What to work on.
In the data below, find each line that contains the word "DEFINITION" and copy it.

Extracted records.
-- ==== Sys2Proof/Machine/Clock.lean ====
section
/-!
DEFINITION. Operating points, region holds, droop, clock faults and the tick generator (R252 to R276).
-/
namespace Sys2Proof.Machine

/-! ### Operating points -/

/-- The highest permitted point at or below `p`; the current point where none is (R256). -/
def State.subst (s : State) (d q p : Nat) : Nat :=
  let mask := s.fld d (qBlk q) 0x10C 0 8
  match (List.range (p + 1)).reverse.find? fun x => bitOf mask x with
  | some x => x
  | none => s.curPt d q

/-- The rail moves for the pending point: a raise ramps up, and a ramp that ran down stops (R257). -/
def State.rampFor (s : State) (d q p : Nat) : State :=
  let mv := railOf (s.subst d q p)
  if s.rail d q < mv then s.startRamp d q mv
  else
    let x := s.quarter d q
    (s.setQuarter d q { x with rampLeft := 0, rampTo := s.rail d q }).setFlag d (qBlk q) 0x108 8 false

/-- A request for a point (R255): the latest prevails, and one equal to the current point, or to the point that a hold goes
to, is discarded, and a deferral of what was pending with it; the core rail then keeps the ramp that it has begun, which the spec does not say
(DESIGN CHOICE, log entry 98). While an alert lasts it only replaces the pending point (R268). -/
def State.requestPoint (s : State) (d q p : Nat) : State :=
  if (s.quarter d q).faulted then s
  else
    let cur := if s.holding d q then (s.quarter d q).holdTo else s.curPt d q
    if p = cur then (s.setQuarter d q { s.quarter d q with deferFrom := none }).setFlag d (qBlk q) 0x108 6 false
    else
      let s := (s.setFld d (qBlk q) 0x108 3 3 p).setFlag d (qBlk q) 0x108 6 true
      let x := s.quarter d q
      let s := s.setQuarter d q { x with pendTick := s.tick, reqTick := s.tick }
      if s.alerted d q || s.holding d q || s.run != .ready then s else s.rampFor d q p

/-- A request with its maker: a core's number, or 24 for a register write, the loader or the Governor (R255). -/
def State.requestBy (s : State) (d q p who : Nat) : State :=
  let s := s.requestPoint d q p
  s.setQuarter d q { s.quarter d q with reqBy := who }

/-- OP_REQ_WRITE: a write of `QCLK.OP_REQ` sets the quarter's pending point (R255). -/
def State.wOpReq (s : State) (d q : Nat) (v : W32) : State := (s.writeAcc d (qBlk q) 0x104 v).requestBy d q (v.toNat % 8) 24

def execOpReqWrite (d : Fin 8) (q : Fin 4) (v : W32) (s : State) : Out := .next (if s.inReset then s else s.wOpReq d q v)

/-- RAIL_RAMP_COMPLETE: a core rail ramp that has reached the new voltage is over; the hold that follows may begin in the tick after the
ramp's last (R257, R267). -/
def execRailRampComplete (d : Fin 8) (q : Fin 4) (s : State) : Out :=
  let x := s.quarter d q
  if s.ramping d q && x.rampLeft == 0 then
    .next ((s.setFlag d (qBlk q) 0x108 8 false).setFld d (qBlk q) 0x110 16 16 x.rampTo)
  else .next s

/-- The highest junction reading of a die in a sample. -/
def hottest (f : SensorSample) (z : Nat) : Nat :=
  (f.junction.filter fun p => p.1 == z).foldl (fun m p => max m p.2) 0

/-- Tj of Lathe die `d`: the highest sensor of LDd, HD(2d) and HD(2d+1) (R298). -/
def dieTj (f : SensorSample) (d : Nat) : Nat := max (hottest f d) (max (hottest f (8 + 2 * d)) (hottest f (9 + 2 * d)))

/-- Tj of a Lathe die as last sampled (R298). -/
def State.tjOf (s : State) (d : Nat) : Nat := dieTj s.gov.sensors d

/-- Whether the conditions of a boost to S7 hold for a die (R291), but for its permission. -/
def State.boostOk (s : State) (d : Nat) : Bool :=
  s.flag 24 0 0x10C 0 && decide (10 * s.fld 24 0 0x114 0 16 ≤ 9 * s.fld 24 0 0x108 0 13) &&
    decide (s.tjOf d < 90) && !s.flag 24 0 0x188 0

/-- Whether a change of point is ready to begin its region hold but for droop (R257, R268). -/
def State.holdReady (s : State) (d q : Nat) : Bool :=
  s.run == .ready && s.pendValid d q && !s.alerted d q && !s.holding d q && !(s.quarter d q).faulted &&
    (!s.ramping d q || decide (railOf (s.subst d q (s.pendPt d q)) ≤ s.rail d q)) && decide ((s.quarter d q).reqTick < s.tick)

/-- REGION_HOLD_BEGIN: a quarter begins a region hold to change its point (R256, R257, R267, R291). -/
def execRegionHoldBegin (d : Fin 8) (q : Fin 4) (s : State) : Out :=
  let x := s.quarter d q
  if s.holdReady d q && !x.droopSeen then
    let want := s.pendPt d q
    let p := s.subst d q want
    let p := if p = 7 ∧ s.boostOk d = false then s.subst d q 6 else p
    let late := match x.deferFrom with | some t => s.tick - t | none => 0
    let before : Before := ⟨s.rg d (qBlk q) 0x118, s.rg d (qBlk q) 0x11C, x.deferFrom, s.rg d (qBlk q) 0x104,
      Sparse.get noStage s.staged (rkey d (qBlk q) 0x104)⟩
    let s := s.setRg d (qBlk q) 0x118 (BitVec.ofNat 32 (min late (2 ^ 32 - 1)))
    let s := if p = want then s else s.setFlag d (qBlk q) 0x11C 1 true
    let s := (s.setFlag d (qBlk q) 0x108 6 false).commit d (qBlk q) 0x104
    if p = s.curPt d q then .next (s.setQuarter d q { x with deferFrom := none })
    else
      let s := s.setQuarter d q { x with deferFrom := none, holdAt := some s.tick, lockAt := none, holdTo := p, before := some before }
      .next (((s.setFlag d (qBlk q) 0x108 7 true).bump d (qBlk q) 0x128 1).markLanded d q true)
  else .next s

/-- GENERATOR_LOCK: the clock generator locks at the new frequency, at most 280 ticks after the hold began (Table 10.3). -/
def execGeneratorLock (d : Fin 8) (q : Fin 4) (s : State) : Out :=
  let x := s.quarter d q
  match x.holdAt, x.lockAt with
  | some t, none =>
      if s.holding d q && !x.faulted && decide (t + 1 ≤ s.tick) && decide (s.tick ≤ t + 280) then
        .next (s.setQuarter d q { x with lockAt := some s.tick })
      else .next s
  | _, _ => .next s

/-- A hold ends: the quarter resumes with the pads of the new point, or at the S0 period while an alert lasts (R257, R265,
R268, R295, R407). -/
def State.resumeQuarter (s : State) (d q : Nat) : State :=
  let x := s.quarter d q
  let slow := s.alerted d q || s.run != .ready
  let p := if slow then 0 else x.holdTo
  let s := if s.alerted d q && !s.pendValid d q && x.holdTo != 0 then
      (s.setFld d (qBlk q) 0x108 3 3 x.holdTo).setFlag d (qBlk q) 0x108 6 true
    else s
  let len := match x.holdAt with | some t => s.tick - t | none => 0
  let s := s.setQuarter d q { x with holdAt := none, lockAt := none, before := none, limTo := min x.limTo x.cycle }
  let s := ((s.setFld d (qBlk q) 0x108 0 3 p).setFlag d (qBlk q) 0x108 7 false).setFlag d (qBlk q) 0x108 11 false
  let s := s.setFld d (qBlk q) 0x114 0 16 (min len 65535)
  let s := if railOf p < s.rail d q then s.startRamp d q (railOf p) else s
  let s := if s.pendValid d q && !s.alerted d q && s.run == .ready then
      let y := s.quarter d q
      let s := s.setQuarter d q { y with reqTick := s.tick }
      if railOf (s.subst d q (s.pendPt d q)) ≤ s.rail d q then s else s.rampFor d q (s.pendPt d q)
    else s
  s.applyQuarter d q

/-- REGION_HOLD_RESUME: after the monitor check of 20 ticks the quarter resumes, at most 300 ticks after the hold began (R257,
Table 10.3). -/
def execRegionHoldResume (d : Fin 8) (q : Fin 4) (s : State) : Out :=
  let x := s.quarter d q
  match x.lockAt with
  | some t =>
      let late := match x.holdAt with | some h => decide (h + 300 < s.tick) | none => false
      if s.holding d q && !x.faulted && decide (t + 20 ≤ s.tick) && !late then .next (s.resumeQuarter d q) else .next s
  | none => .next s

/-- A region clock fault stops the quarter at once; its event waits for the next tick (R266). -/
def State.clockFault (s : State) (d q : Nat) (jitter duty overrun : Bool) : State :=
  let s := s.setQuarter d q { s.quarter d q with
    faulted := true, faultEv := some (b2n (!(jitter || overrun)), q + b2n jitter * 4 + b2n duty * 8 + b2n overrun * 16) }
  let s := if jitter || overrun then s.errBit d (qBlk q) 0 else s
  if duty then s.errBit d (qBlk q) 1 else s

/-- A tick edge samples a region clock fault as a class 3 event: recorded as uncontained, and the module quiesces (R266). -/
def State.sampleFault (s : State) (d q : Nat) : State :=
  match (s.quarter d q).faultEv with
  | some (cause, syn) =>
      (s.setQuarter d q { s.quarter d q with faultEv := none }).eventQuiesce d (qBlk q) 3 cause syn 1 (dieMask d)
  | none => s

/-- HOLD_OVERRUN: a region hold not resumed by T_h + 300 is a region clock fault (R266). -/
def execHoldOverrun (d : Fin 8) (q : Fin 4) (s : State) : Out :=
  let x := s.quarter d q
  match x.holdAt with
  | some t =>
      if s.powered && s.holding d q && !x.faulted && decide (t + 300 ≤ s.tick) then .next (s.clockFault d q false false true) else .next s
  | none => .next s

/-- OP_CHANGE_STALLED: 100,000 ticks of deferral set the sticky flag; the change keeps waiting (R267). -/
def execOpChangeStalled (d : Fin 8) (q : Fin 4) (s : State) : Out :=
  match (s.quarter d q).deferFrom with
  | some t => .next (if s.powered && decide (t + 100000 ≤ s.tick) then s.setFlag d (qBlk q) 0x11C 0 true else s)
  | none => .next s

/-! ### Droop -/

/-- Stretched periods in the last 64 cycles above which the droop limit engages (R265). -/
def droopLimit : Nat := 16

/-- A quarter executes `n` cycles of the present tick: at a window boundary that they cross it takes the issue-rate limit that was set
before the tick (R284, R444). -/
def Quarter.run (x : Quarter) (n : Nat) : Quarter :=
  { x with cycle := x.cycle + n, periods := x.periods + n,
           k := if (x.cycle + n) / 64 = x.cycle / 64 then x.k else x.kNext
           kPrev := if (x.cycle + n) / 64 = x.cycle / 64 then x.kPrev else x.k }

/-- PERIOD_STRETCH: a rail sag makes the generator stretch the current period by 1 to 8 eighths of the nominal period; it is one cycle
(R264, R265). -/
def execPeriodStretch (d : Fin 8) (q : Fin 4) (eighths : Fin 9) (s : State) : Out :=
  if s.powered && s.qRuns d q && decide (0 < eighths.val) && !((s.duesOf d q).any fun r => decide (r.1 ≤ s.phaseNow d q)) then
    let x := s.quarter d q
    let recent := (true :: x.recent).take 64
    let s := s.setQuarter d q { x.run 1 with slipDebt := x.slipDebt + 8 + eighths, slipRun := 0, unstretched := 0, recent := recent }
    let s := (s.bump d (qBlk q) 0x130 1).setFlag d (qBlk q) 0x108 10 true
    let s := if droopLimit < recent.countP (· == true) && !s.droopLim d q then
        (s.setFlag d (qBlk q) 0x108 11 true).setQuarter d q { s.quarter d q with limFrom := x.cycle }
      else s
    .next (if s.droopLim d q then s.bump d (qBlk q) 0x138 1 else s)
  else .next s

/-- DROOP_FLAG_CLEAR: the droop flag clears after 64 consecutive unstretched cycles (R265). -/
def execDroopFlagClear (d : Fin 8) (q : Fin 4) (s : State) : Out :=
  .next (if s.qRuns d q && s.droopFlag d q && decide (64 ≤ (s.quarter d q).unstretched) then s.setFlag d (qBlk q) 0x108 10 false else s)

/-- DROOP_LIMIT_RELEASE: the droop limit is released after 256 consecutive unstretched cycles; the end of a hold releases it
in REGION_HOLD_RESUME (R265). -/
def execDroopLimitRelease (d : Fin 8) (q : Fin 4) (s : State) : Out :=
  .next (if s.qRuns d q && s.droopLim d q && decide (256 ≤ (s.quarter d q).unstretched) then s.setFlag d (qBlk q) 0x108 11 false else s)
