-- ==== Sys2Proof/Machine/Hart.lean ====
section
/-!
DEFINITION. The harts of the Parting cores: start, stop, RV64IMAC execution and the queue extension (R147 to R150, R221, R222).
-/
namespace Sys2Proof.Machine

/-! ### Start, stop and exceptions -/

/-- A hart starts at its entry (R148); its registers keep what they hold. -/
def State.startHart (s : State) (d q h : Nat) : State :=
  (s.setHart d q h { s.hart d q h with pc := s.fld d (ptCore q) (0x110 + 4 * h) 0 17, wait := none, resv := none }).setHartState d q h 1

/-- A hart stops. -/
def State.stopHart (s : State) (d q h : Nat) : State :=
  (s.setHart d q h { s.hart d q h with wait := none }).setHartState d q h 0

/-- A write of `PART.HART_CTRL` (R148, Table 6.12): bits written 1 start the harts that do not run, bits written 0 stop those
that do. -/
def State.wHartCtrl (s : State) (d q : Nat) (v : W32) : State :=
  (List.range 4).foldl (fun s h =>
    let runs := s.hartState d q h == 1
    if v.getLsbD h then (if runs || s.run != .ready then s else s.startHart d q h) else (if runs then s.stopHart d q h else s))
    (s.writeAcc d (ptCore q) 0x104 v)

/-- HART_START: writing 1 to the hart's bit of `PART.HART_CTRL.RUN`, the other bits as they are, starts it at its entry
(R148). -/
def execHartStart (d : Fin 8) (q h : Fin 4) (s : State) : Out :=
  .next (if s.inReset then s else s.wHartCtrl d q (s.rg d (ptCore q) 0x104 ||| BitVec.ofNat 32 (2 ^ h.val)))

/-- HART_STOP: writing 0 to the hart's bit stops it (R148). -/
def execHartStop (d : Fin 8) (q h : Fin 4) (s : State) : Out :=
  .next (if s.inReset then s else s.wHartCtrl d q (s.rg d (ptCore q) 0x104 &&& ~~~(BitVec.ofNat 32 (2 ^ h.val))))

/-- An exception stops the hart (R148): its cause and place are latched and the event is recorded as uncontained, with an event class and a
syndrome. -/
def State.hartStops (s : State) (d q h cause ev syn : Nat) : State :=
  let c := ptCore q
  let x := s.hart d q h
  let s := (s.setRg d c (0x120 + 4 * h) (BitVec.ofNat 32 (x.pc % 2 ^ 17 + cause * 2 ^ 17))).setHartState d q h 3
  ((s.setHart d q h { x with wait := none }).errBit d c 0).event d c 2 ev 1 0 syn

/-- An exception of a hart (R148). -/
def State.hartFault (s : State) (d q h cause : Nat) : State := s.hartStops d q h cause 0 0

/-- A hart loads a poisoned word of its core's memories or of the module's, or fetches one: an access fault, and an uncontained memory event
(R313, R322). -/
def State.hartPoison (s : State) (d q h cause addr : Nat) : State := s.hartStops d q h cause 4 (addr % 2 ^ 48 + ptCore q * 2 ^ 48)

/-! ### Fetching -/

/-- What a hart fetches at its pc: an exception, or an instruction and its bytes (R148). -/
inductive RvFetched where
  | fault (cause : Nat)
  /-- A poisoned word of instruction memory (R313). -/
  | poison (addr : Nat)
  | instr (i : Rv) (len : Nat)
  deriving DecidableEq, Repr

/-- Bytes of instruction memory. -/
def Parting.code (p : Parting) (a n : Nat) : Nat := ofBytes (Sparse.getRange byte0 p.imem a n)

def Parting.fetch (p : Parting) (pc : Nat) : RvFetched :=
  if imemBytes < pc + 2 then .fault 1
  else if Sparse.get false0 p.imemPoison (pc / 64) then .poison pc
  else
    let lo := p.code pc 2
    if lo % 4 ≠ 3 then (match rvcDecode lo with | some i => .instr i 2 | none => .fault 2)
    else if imemBytes < pc + 4 then .fault 1
    else if Sparse.get false0 p.imemPoison ((pc + 3) / 64) then .poison (pc + 2)
    else match rvDecode (p.code pc 4) with | some i => .instr i 4 | none => .fault 2

/-- Operations of the queue extension (Table 8.8). -/
inductive QOp where
  | qpush | qwait | tksig | tkwait | cbTake | cbRead | cbSet | cbMask
  | cbLog | seStart | seStat | wsend | wrecv | tick
  deriving DecidableEq, Repr

/-- The operation of a custom encoding; none for an illegal one (R221). -/
def queueOp (one : Bool) (f3 f7 : Nat) : Option QOp :=
  if one then
    if f7 ≠ 0 then none
    else match f3 with
      | 0 => some .cbLog
      | 1 => some .seStart
      | 2 => some .seStat
      | 3 => some .wsend
      | 4 => some .wrecv
      | 5 => some .tick
      | _ => none
  else if f3 = 0 then (if f7 < 12 then some .qpush else none)
  else if f7 ≠ 0 then none
  else match f3 with
    | 1 => some .qwait
    | 2 => some .tksig
    | 3 => some .tkwait
    | 4 => some .cbTake
    | 5 => some .cbRead
    | 6 => some .cbSet
    | _ => some .cbMask

/-- Whether a hart executes now: it runs, waits for nothing, and its quarter runs (R148). -/
def State.hartReady (s : State) (d q h : Nat) : Bool :=
  s.run == .ready && s.qRuns d q && s.hartState d q h == 1 && (s.hart d q h).wait.isNone

/-! ### Data memory -/

/-- Offset in data memory of `n` bytes at a hart address; none outside it. -/
def dataOffset (a n : Nat) : Option Nat :=
  if Config.dmemBase ≤ a ∧ a + n ≤ Config.dmemBase + dmemBytes then some (a - Config.dmemBase) else none
/-- Offset in instruction memory. -/
def codeOffset (a n : Nat) : Option Nat :=
  if Config.imemBase ≤ a ∧ a + n ≤ Config.imemBase + imemBytes then some (a - Config.imemBase) else none

/-- Bytes of data memory. -/
def Parting.data (p : Parting) (o n : Nat) : Nat := ofBytes (Sparse.getRange byte0 p.dmem o n)
/-- Whether a 64 B unit that `n` bytes touch is poisoned. -/
def Parting.dataBad (p : Parting) (o n : Nat) : Bool := (unitsOf o n).any fun u => Sparse.get false0 p.dmemPoison u

/-- A hart's store to data memory: the other harts' reservations of it end, its own stays (R148). -/
def State.hartStore (s : State) (d q h o n v : Nat) : State :=
  let own := (s.hart d q h).resv
  let s := s.onPart d q fun p => p.writeData o n v 0
  s.setHart d q h { s.hart d q h with resv := own }

/-! ### RV64IMAC -/

/-- A hart waits for an access outside its core's memories (R149); addresses are of 48 bits (R224). -/
def State.beginAccess (s : State) (d q h a n : Nat) (store : Option W64) (rd : Nat) (signed : Bool) : State :=
  if 2 ^ 48 ≤ a then s.hartFault d q h (if store.isSome then 7 else 5)
  else s.setHart d q h { s.hart d q h with wait := some (.access { addr := a, bytes := n, store := store, rd := rd, signed := signed, since := s.tick }) }

/-- Whether an address lies in register space, where a misaligned access is an access fault (R360). -/
def inRegisters (a : Nat) : Bool := match regionOf a with | .register => true | _ => false

/-- A load (R148, R149, R313): `next` is the hart at its next instruction. -/
def State.hartLoad (s : State) (d q h : Nat) (next : Hart) (a n rd : Nat) (signed : Bool) : State :=
  let p := s.part d q
  if a % n ≠ 0 then s.hartFault d q h (if inRegisters a then 5 else 4)
  else
    match dataOffset a n with
    | some o =>
        if p.dataBad o n then s.hartPoison d q h 5 o
        else s.setHart d q h (next.setReg rd (extendLoad n signed (p.data o n)))
    | none =>
      match codeOffset a n with
      | some o =>
          if Sparse.get false0 p.imemPoison (o / 64) then s.hartPoison d q h 5 o
          else s.setHart d q h (next.setReg rd (extendLoad n signed (p.code o n)))
      | none => s.beginAccess d q h a n none rd signed

/-- A store (R148, R149); instruction memory is written only by the loader (R147). -/
def State.hartWrite (s : State) (d q h : Nat) (next : Hart) (a n : Nat) (v : W64) : State :=
  if a % n ≠ 0 then s.hartFault d q h (if inRegisters a then 7 else 6)
  else
    match dataOffset a n with
    | some o => (s.setHart d q h next).hartStore d q h o n v.toNat
    | none => if (codeOffset a n).isSome then s.hartFault d q h 7 else s.beginAccess d q h a n (some v) 0 false

/-- An atomic operation: on data memory only (R148). -/
def State.hartAmo (s : State) (d q h : Nat) (next : Hart) (f5 : Nat) (wide : Bool) (a rd : Nat) (b : W64) : State :=
  let n := if wide then 8 else 4
  let p := s.part d q
  if a % n ≠ 0 then s.hartFault d q h ((if f5 = 2 then 4 else 6) + b2n (inRegisters a))
  else
    match dataOffset a n with
    | none => s.hartFault d q h (if f5 = 2 then 5 else 7)
    | some o =>
        let old := extendLoad n true (p.data o n)
        if f5 = 3 then
          let x := s.hart d q h
          if x.resv = some o then (s.setHart d q h { next.setReg rd 0 with resv := none }).hartStore d q h o n b.toNat
          else s.setHart d q h { next.setReg rd 1 with resv := none }
        else if p.dataBad o n then s.hartPoison d q h 5 o
        else if f5 = 2 then s.setHart d q h { next.setReg rd old with resv := some o }
        else
          let v := amoValue f5 wide old (if wide then b else sx32 b)
          (s.setHart d q h (next.setReg rd old)).hartStore d q h o n v.toNat

/-- A CSR instruction (R148): `mie` and `mip` read zero and ignore writes, `cycle` and `time` are read-only; others are illegal
(log entry 12). -/
def State.hartCsr (s : State) (d q h : Nat) (next : Hart) (f3 rd rs1 num : Nat) : State :=
  let writes := f3 % 4 == 1 || rs1 != 0
  if num = 0x304 ∨ num = 0x344 then s.setHart d q h (next.setReg rd 0)
  else if writes then s.hartFault d q h 2
  else if num = 0xC00 then s.setHart d q h (next.setReg rd (BitVec.ofNat 64 (s.quarter d q).cycle))
  else if num = 0xC01 then s.setHart d q h (next.setReg rd (BitVec.ofNat 64 s.tick))
  else s.hartFault d q h 2
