/-- A write of `FPE.TBL_DATA15`: the selected entry is stored at once (R355). -/
def State.wTblData15 (s : State) (e : Nat) (v : W32) : State :=
  let s := s.writeAcc (28 + e) fpeBlk 0x19C v
  let w := packBits 32 ((List.range 16).map fun j => (s.rg (28 + e) fpeBlk (0x160 + 4 * j)).toNat)
  match s.tblSel e with
  | none => s
  | some (t, i) =>
      let w := entryKept t w
      let s := s.setTable e t i (if t < 2 then s.windowEntry w else w)
      if t = 2 ∨ t = 3 then s.enableQp (2 * e + t - 2) i w else s

/-- TBL_STORE: a write of `FPE.TBL_DATA15` stores the selected window, queue pair or rank-table entry (R342, R355). -/
def execTblStore (e : Fin 4) (v : W32) (s : State) : Out := .next (if s.inReset then s else s.wTblData15 e v)

end Sys2Proof.Machine
end

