/-- The 64 B unit `u` of a core's operand buffer or scratch as an image preloads it. -/
def Image.preload (m : Image) (c : Nat) (patched : Sec → Nat) (u : Nat) : Option Nat :=
  ((m.ofCore 4 c).find? fun x => decide (x.dst ≤ u) && decide (u < x.dst + x.length / 64)).map fun x =>
    bitsOf (patched x) (512 * (u - x.dst)) 512

/-- The first section of a Skew program's data with a tie-table entry that has a reserved bit set or `USES_M1` = 0 (R102). Which sections are the
program's data is open: here those that preload a Skew core's scratch (DESIGN CHOICE, log entry 107). -/
def Image.tieBad (m : Image) (patched : Sec → Nat) : Option Nat :=
  ((m.ofKind 4).find? fun x => isSkew x.core && (Config.tieEntries m.bytes x.index).any fun o =>
    let e := bitsOf (patched x) (8 * o) 256
    bitsOf e 112 4 == 0 || bitsOf e 116 12 != 0 || bitsOf e 160 96 != 0).map fun x => x.index

/-- The grants of a core (R191): of the accumulator words of every bank, a grant of `LENGTH` bytes holds `LENGTH` / 128 from `DST`, which
Table 7.5 leaves open (DESIGN CHOICE, log entry 81). -/
def Image.grantsOf (m : Image) (c : Nat) : List Grant :=
  (m.ofCore 6 c).map fun x => if x.space then ⟨1, x.dst, x.length / 128⟩ else ⟨0, x.dst, x.length / 64⟩

/-- Engine cores, in order. -/
def engineCores : List Nat := (List.range 24).filter fun c => !isParting c

def noProg (_ : Nat) : Option LoadedProg := none

/-- The programs of the job's dies other than the one that an image replaces. -/
def Job.others (j : Job) (d : Nat) : List LoadedProg :=
  (j.mains.filter fun c => c.1 != d).filterMap fun c => c.2

/-- The loader's checks of an image, in the order of Table 7.8 (R182, R184 to R189, R194, R99, R102). A running job's `DEBUG` is no value that
a back-fill image could change (R194). -/
def State.loadCheck (s : State) (job d rank : Nat) (layout : List Nat) (bytes : List Byte) : Refused :=
  let m := imageOf bytes
  let j := s.job.getD { id := job }
  let loaded := j.mains.filterMap (fun c => c.2) ++ j.backs.filterMap fun c => c.2
  let main := Sparse.get noProg j.mains d
  if j.id ≠ job then some (0x0B, none)
  else if bytes.length < 128 ∨ m.digest ≠ imageDigest bytes ∨ bitsOf m.hdr 0 32 ≠ 0x48535746 ∨ bitsOf m.hdr 32 8 ≠ 1 then
    some (0x01, none)
  else if m.headerBad then some (0x02, none)
  else
    match m.secs.find? fun x => x.bad02 bytes.length with
    | some x => some (0x02, some x.index)
    | none =>
    match m.patches.find? fun p => p.bad02 m.secs with
    | some p => some (0x02, some p.index)
    | none =>
    if (loaded.any fun p => p.hinted != m.hinted) ||
        ((List.range 4).any fun q => (s.flag d (qBlk q) 0x00C 0 || !s.debugOpen || m.backfill) && s.debug d q != m.debug) then some (0x03, none)
    else if s.fld 24 0 (0x138 + 4 * (d / 4)) (8 * (d % 4)) 8 < (List.range 4).foldl (fun n q => n + m.arrays q) 0 ∨
        (m.backfill && (List.range 4).any fun q => decide ((match main with | some p => p.arrays.getD q 0 | none => 0) < m.arrays q)) then
      some (0x04, none)
    else if 768 * 2 ^ 30 < (j.others d).foldl (fun n p => n + p.act + p.ckpt) 0 + m.act + m.ckpt + (sapEnd - s.carveBase) then
      some (0x05, none)
    else
      match firstOverlap [] m.secs with
      | some n => some (0x06, some n)
      | none =>
      match m.secs.find? fun x => s.outside d m x with
      | some x => some (0x06, some x.index)
      | none =>
      match m.patches.find? fun p => (p.value d rank layout).isNone with
      | some p => some (0x07, some p.index)
      | none =>
      match firstClash [] m.patches with
      | some n => some (0x07, some n)
      | none =>
        let taken := !m.backfill && (Sparse.get noProg j.backs d).isSome
        let patched := m.patched d rank layout
        match engineCores.findSome? fun c => scanCode c m.hinted taken (m.preload c patched)
            (if m.backfill then some (m.grantsOf c) else none) (m.code c patched) 0 {} with
        | some r => some r
        | none => (m.tieBad patched).map fun n => (0x0A, some n)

Expected answer.
DEFINITION. Operating points, region holds, droop, clock faults and the tick generator (R252 to R276).
DEFINITION. The harts of the Parting cores: start, stop, RV64IMAC execution and the queue extension (R147 to R150, R221, R222).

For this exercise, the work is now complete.